More Than Two Thirds Of Guns Used In New Jersey Crimes Come From Out Of State
More than two thirds of the guns used in crimes this year have come into New Jersey from other states, Gov. Phil Murphy said Tuesday at another event focused on gun violence and the second in as many days to feature a prominent gun control advocate.
Murphy also expressed a willingness to dispatch his newly appointed adviser on gun violence to other states to lobby them to strengthen their gun laws in his broader effort to crack down on trafficking and gun-related crime in New Jersey.
The statistics, released by Murphy during a news conference at Hackensack Performing Arts Center, confirm what law enforcement leaders have long known: most gun crime in New Jersey is committed using a weapon originally purchased out of state.
But Murphy said that the numbers “show that gun violence is not someone else’s problem. It is our problem and we must tackle it together.”
“I’m sick of our mostly young people getting either wounded or killed by guns that were illegally trafficked into New Jersey,” he later added.
Murphy has moved on many fronts to position New Jersey, which already has some of the nation’s strongest gun laws, as the model of resistance to the gun lobby.
His release of what his administration calls a GUNstat Report came a day after naming Bill Castner, a lawyer and former Democratic strategist, his senior adviser on gun violence.
Castner will command the administration’s efforts to reduce gun violence and strengthen policy, as well as work with the regional coalition Murphy helped to create to track gun crime.
But Castner may find himself working to persuade lawmakers beyond New Jersey to strengthen their gun laws. The report, compiled by the State Police, said that in the first quarter of the year, 77 percent of gun crimes used weapons originally purchased out of state. The State Police define a “crime gun” as one used or recovered at the scene of a crime or found or discarded.
Where the guns come from
The report was the first batch of data released by the administration since Murphy ordered the public release of gun-crime information last month. The State Police will release monthly and quarterly data showing where guns originate and other information in an effort to raise awareness of what the administration called an epidemic of gun violence.
The most crime guns originated in Pennsylvania, with 83, according to the report. And most of the others – 230 – came from the so-called iron pipeline of states off the Interstate 95 corridor with lighter gun laws than New Jersey.
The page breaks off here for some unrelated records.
-- ==== Sys2Proof/Machine/Step.lean ====
section
/-! DEFINITION. The step of the machine: one register access or one event (20_memory R62). -/

namespace Sys2Proof.Machine

/-- One step. -/
def step (s : State) : Host.Outcome State Fault Refusal := stepEvent s

/-- The state whose very next step issues the command word `w`: that write comes first, by a Running host, and
nothing else is changed. -/
def State.withFetchWord (s : State) (nbits w : Nat) : State := s.issueWord nbits w

end Sys2Proof.Machine
end

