/-- 44_viewport_mapper R174, 43_display_decoder R142: a window of width or height 0 gives the zero rectangle under
both policies, and a zero-area rectangle covers no pixel. -/
def Obligations.DegenerateWindowCoversNothing : Prop :=
  (∀ (c : Cfg) (W H : Nat), W = 0 ∨ H = 0 → viewport c W H = ⟨0, 0, 0, 0⟩) ∧
  ∀ (vp : Rect) (px py : Nat), vp.w = 0 ∨ vp.h = 0 → ¬Covered vp px py

/-- 44_viewport_mapper R175: for a window of exactly k times the logical size both policies give the zero-offset,
full-area rectangle. -/
def Obligations.PoliciesAgreeAtExactMultiples : Prop :=
  ∀ (c : Cfg) (k : Nat), viewport c (k * c.width) (k * c.height) =
    ⟨0, 0, (k * c.width : ℕ), (k * c.height : ℕ)⟩

/-! ### Register port (10_state) -/

/-- 10_state R27 to R35: what RegRead returns for every register number; the read changes no register and no
store (the value reaches the host through the model's `readData`, log 9). -/
def Obligations.RegisterReadsFollowTheMap : Prop :=
  ∀ (s : State) (n : Nat) (rest : List Event), s.pending = .regRead n :: rest →
    ∃ v : Word, step s = .next ((s.setPending rest).setReadData v) ∧
      (n = 0x00 → v = 0) ∧ (n = 0x01 → v.toNat = s.status.toNat) ∧ (n = 0x02 → v = s.result) ∧
      (n = 0x03 → v.toNat = s.warp.toNat) ∧ (n = 0x04 → v.toNat = s.scan.toNat) ∧
      (∀ k : Fin 16, n = 0x10 + k.val → v = s.palstage[k]) ∧
      ((5 ≤ n ∧ n ≤ 0x0F) ∨ 0x20 ≤ n → v = 0)

/-- 10_state R27 to R35: what RegWrite changes for every register number but CMD: STATUS, RESULT and the reserved
numbers ignore it, WARP and SCAN store min(v, 256), PALSTAGE[k] stores v; nothing else changes. -/
def Obligations.RegisterWritesFollowTheMap : Prop :=
  ∀ (s : State) (n : Nat) (v : Word) (rest : List Event), s.pending = .regWrite n v :: rest →
    (n = 0x01 ∨ n = 0x02 ∨ (5 ≤ n ∧ n ≤ 0x0F) ∨ 0x20 ≤ n → step s = .next (s.setPending rest)) ∧
    (n = 0x03 → ∃ m : BitVec 9, m.toNat = min v.toNat 256 ∧ step s = .next ((s.setPending rest).setWarp m)) ∧
    (n = 0x04 → ∃ m : BitVec 9, m.toNat = min v.toNat 256 ∧ step s = .next ((s.setPending rest).setScan m)) ∧
    (∀ k : Fin 16, n = 0x10 + k.val →
      ∃ p : Vector Word 16, step s = .next ((s.setPending rest).setPalstage p) ∧
        p[k] = v ∧ ∀ j : Fin 16, j ≠ k → p[j] = s.palstage[j])

/-- 10_state R35: the reserved register numbers read 0, ignore writes, and set no flag. -/
def Obligations.ReservedRegistersReadZeroAndIgnoreWrites : Prop :=
  ∀ (s : State) (n : Nat) (v : Word) (rest : List Event), (5 ≤ n ∧ n ≤ 0x0F) ∨ 0x20 ≤ n →
    (s.pending = .regRead n :: rest → step s = .next ((s.setPending rest).setReadData 0)) ∧
    (s.pending = .regWrite n v :: rest → step s = .next (s.setPending rest))

/-- 30_encoding R90, 41_palette_table R122: SETPAL, seventeen register writes, makes PAL the sixteen colours
given, whatever the staging registers held, and leaves PALTEX alone. -/
def Obligations.SetpalInstallsThePalette : Prop :=
  ∀ (s : State) (cols : Vector Word 16) (rest : List Event), s.pending = assemble s.cfg (.setpal cols) ++ rest →
    ∃ t, steps 17 s = .next t ∧
      t = ((s.setPal t.pal).setPalstage cols).setPending rest ∧ ∀ k : Fin 16, t.pal[k].toWord = cols[k]

/-! ### Reset, invariants and the machine as a whole (10_state, 60_exceptions, 70_reset_and_hazards) -/

/-- 10_state R41, 70_reset_and_hazards R220: the registers and internal scalars after reset, at power-on and after the
reset input of a running block (that the input may come at any step, not only at power-on, is the model's choice,
log 13). -/
def Obligations.ResetValues : Prop :=
  State.reset.HasResetValues ∧
  ∀ (s t : State) (rest : List Event), s.pending = .blockReset :: rest → step s = .next t → t.HasResetValues

/-- The invariant holds after reset, for every configuration (10_state R41; the CPU memory and the cadence at
reset are the model's choices, log 7 and log 10). -/
def Obligations.InvariantHoldsAtReset : Prop :=
  State.reset.Inv ∧ ∀ (c : Cfg) (draw : Nat), (State.resetOf c draw).Inv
Murphy said a good portion of Castner’s work will be coordinating with other states that have similarly strong gun laws but that he is “absolutely” open to using Castner elsewhere.
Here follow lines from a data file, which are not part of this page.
-- ==== Sys2Proof/Laws/State.lean ====
section
/-! SUPPORT. One lemma per field per named update of State, so that no later proof unfolds a record update. -/

namespace Sys2Proof.Machine

@[simp] theorem State.setFb_cfg (s : State) (v : List Byte) : (s.setFb v).cfg = s.cfg := rfl
@[simp] theorem State.setFb_fb (s : State) (v : List Byte) : (s.setFb v).fb = v := rfl
@[simp] theorem State.setFb_fbtex (s : State) (v : List Byte) : (s.setFb v).fbtex = s.fbtex := rfl
@[simp] theorem State.setFb_pal (s : State) (v : List Byte) : (s.setFb v).pal = s.pal := rfl
@[simp] theorem State.setFb_paltex (s : State) (v : List Byte) : (s.setFb v).paltex = s.paltex := rfl
@[simp] theorem State.setFb_palstage (s : State) (v : List Byte) : (s.setFb v).palstage = s.palstage := rfl
@[simp] theorem State.setFb_status (s : State) (v : List Byte) : (s.setFb v).status = s.status := rfl
@[simp] theorem State.setFb_result (s : State) (v : List Byte) : (s.setFb v).result = s.result := rfl
@[simp] theorem State.setFb_warp (s : State) (v : List Byte) : (s.setFb v).warp = s.warp := rfl
@[simp] theorem State.setFb_scan (s : State) (v : List Byte) : (s.setFb v).scan = s.scan := rfl
@[simp] theorem State.setFb_vp (s : State) (v : List Byte) : (s.setFb v).vp = s.vp := rfl
@[simp] theorem State.setFb_surfW (s : State) (v : List Byte) : (s.setFb v).surfW = s.surfW := rfl
@[simp] theorem State.setFb_surfH (s : State) (v : List Byte) : (s.setFb v).surfH = s.surfH := rfl
@[simp] theorem State.setFb_surf (s : State) (v : List Byte) : (s.setFb v).surf = s.surf := rfl
@[simp] theorem State.setFb_presented (s : State) (v : List Byte) : (s.setFb v).presented = s.presented := rfl
@[simp] theorem State.setFb_cpuMem (s : State) (v : List Byte) : (s.setFb v).cpuMem = s.cpuMem := rfl
@[simp] theorem State.setFb_pending (s : State) (v : List Byte) : (s.setFb v).pending = s.pending := rfl
@[simp] theorem State.setFb_readData (s : State) (v : List Byte) : (s.setFb v).readData = s.readData := rfl
@[simp] theorem State.setFb_loop (s : State) (v : List Byte) : (s.setFb v).loop = s.loop := rfl
@[simp] theorem State.setFb_cadence (s : State) (v : List Byte) : (s.setFb v).cadence = s.cadence := rfl
@[simp] theorem State.setFb_draws (s : State) (v : List Byte) : (s.setFb v).draws = s.draws := rfl

@[simp] theorem State.setFbtex_cfg (s : State) (v : List (List Byte)) : (s.setFbtex v).cfg = s.cfg := rfl
@[simp] theorem State.setFbtex_fb (s : State) (v : List (List Byte)) : (s.setFbtex v).fb = s.fb := rfl
@[simp] theorem State.setFbtex_fbtex (s : State) (v : List (List Byte)) : (s.setFbtex v).fbtex = v := rfl
@[simp] theorem State.setFbtex_pal (s : State) (v : List (List Byte)) : (s.setFbtex v).pal = s.pal := rfl
@[simp] theorem State.setFbtex_paltex (s : State) (v : List (List Byte)) : (s.setFbtex v).paltex = s.paltex := rfl
@[simp] theorem State.setFbtex_palstage (s : State) (v : List (List Byte)) : (s.setFbtex v).palstage = s.palstage := rfl
@[simp] theorem State.setFbtex_status (s : State) (v : List (List Byte)) : (s.setFbtex v).status = s.status := rfl
@[simp] theorem State.setFbtex_result (s : State) (v : List (List Byte)) : (s.setFbtex v).result = s.result := rfl
@[simp] theorem State.setFbtex_warp (s : State) (v : List (List Byte)) : (s.setFbtex v).warp = s.warp := rfl
@[simp] theorem State.setFbtex_scan (s : State) (v : List (List Byte)) : (s.setFbtex v).scan = s.scan := rfl
@[simp] theorem State.setFbtex_vp (s : State) (v : List (List Byte)) : (s.setFbtex v).vp = s.vp := rfl
@[simp] theorem State.setFbtex_surfW (s : State) (v : List (List Byte)) : (s.setFbtex v).surfW = s.surfW := rfl
@[simp] theorem State.setFbtex_surfH (s : State) (v : List (List Byte)) : (s.setFbtex v).surfH = s.surfH := rfl
@[simp] theorem State.setFbtex_surf (s : State) (v : List (List Byte)) : (s.setFbtex v).surf = s.surf := rfl
@[simp] theorem State.setFbtex_presented (s : State) (v : List (List Byte)) : (s.setFbtex v).presented = s.presented := rfl
@[simp] theorem State.setFbtex_cpuMem (s : State) (v : List (List Byte)) : (s.setFbtex v).cpuMem = s.cpuMem := rfl
@[simp] theorem State.setFbtex_pending (s : State) (v : List (List Byte)) : (s.setFbtex v).pending = s.pending := rfl
@[simp] theorem State.setFbtex_readData (s : State) (v : List (List Byte)) : (s.setFbtex v).readData = s.readData := rfl
@[simp] theorem State.setFbtex_loop (s : State) (v : List (List Byte)) : (s.setFbtex v).loop = s.loop := rfl
@[simp] theorem State.setFbtex_cadence (s : State) (v : List (List Byte)) : (s.setFbtex v).cadence = s.cadence := rfl
@[simp] theorem State.setFbtex_draws (s : State) (v : List (List Byte)) : (s.setFbtex v).draws = s.draws := rfl

@[simp] theorem State.setPal_cfg (s : State) (v : Palette) : (s.setPal v).cfg = s.cfg := rfl
@[simp] theorem State.setPal_fb (s : State) (v : Palette) : (s.setPal v).fb = s.fb := rfl
@[simp] theorem State.setPal_fbtex (s : State) (v : Palette) : (s.setPal v).fbtex = s.fbtex := rfl
@[simp] theorem State.setPal_pal (s : State) (v : Palette) : (s.setPal v).pal = v := rfl
@[simp] theorem State.setPal_paltex (s : State) (v : Palette) : (s.setPal v).paltex = s.paltex := rfl
@[simp] theorem State.setPal_palstage (s : State) (v : Palette) : (s.setPal v).palstage = s.palstage := rfl
@[simp] theorem State.setPal_status (s : State) (v : Palette) : (s.setPal v).status = s.status := rfl
@[simp] theorem State.setPal_result (s : State) (v : Palette) : (s.setPal v).result = s.result := rfl
@[simp] theorem State.setPal_warp (s : State) (v : Palette) : (s.setPal v).warp = s.warp := rfl
@[simp] theorem State.setPal_scan (s : State) (v : Palette) : (s.setPal v).scan = s.scan := rfl
@[simp] theorem State.setPal_vp (s : State) (v : Palette) : (s.setPal v).vp = s.vp := rfl
@[simp] theorem State.setPal_surfW (s : State) (v : Palette) : (s.setPal v).surfW = s.surfW := rfl
@[simp] theorem State.setPal_surfH (s : State) (v : Palette) : (s.setPal v).surfH = s.surfH := rfl
@[simp] theorem State.setPal_surf (s : State) (v : Palette) : (s.setPal v).surf = s.surf := rfl
@[simp] theorem State.setPal_presented (s : State) (v : Palette) : (s.setPal v).presented = s.presented := rfl
@[simp] theorem State.setPal_cpuMem (s : State) (v : Palette) : (s.setPal v).cpuMem = s.cpuMem := rfl
@[simp] theorem State.setPal_pending (s : State) (v : Palette) : (s.setPal v).pending = s.pending := rfl
@[simp] theorem State.setPal_readData (s : State) (v : Palette) : (s.setPal v).readData = s.readData := rfl
@[simp] theorem State.setPal_loop (s : State) (v : Palette) : (s.setPal v).loop = s.loop := rfl
@[simp] theorem State.setPal_cadence (s : State) (v : Palette) : (s.setPal v).cadence = s.cadence := rfl
@[simp] theorem State.setPal_draws (s : State) (v : Palette) : (s.setPal v).draws = s.draws := rfl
“Would we be willing to enter into other states that don’t see it the same way? I think the answer has to be yes, because our people’s lives are at risk,” Murphy said.
Of the 93 shootings in the first quarter, 17 were fatal, according to the report.
Parkland shooting activist
Murphy was joined at the news conference by Castner as well as acting State Police Superintendent Col. Patrick Callahan, Attorney General Gurbir Grewal, Fred Guttenberg, whose daughter was killed in the February shooting at Marjory Stoneman Douglas High School, and Sen. Loretta Weinberg, D-Teaneck.
Guttenberg said New Jersey is one of his many stops on a national tour since the shooting in Parkland, Florida, to pass “common sense gun reforms” and “destroy the gun lobby.”
Guttenberg said he supports a package of gun-related bills pending in the Legislature and that he’s “tired of hearing that delusional lie” that people like Murphy want to take firearms from law-abiding citizens.
“What we are trying to make sure is someone shouldn’t even have the ability to get a gun or high-capacity magazines with the intent of destruction will have the ability to take away all of your rights by shooting you and terminating them, as happened to my daughter,” Guttenberg said.
On Monday, Murphy announced his hiring of Castner in a ceremony featuring Gabrielle Giffords, the former congresswoman who was shot in 2011 and now leads a gun control advocacy group with her husband, Mark Kelly.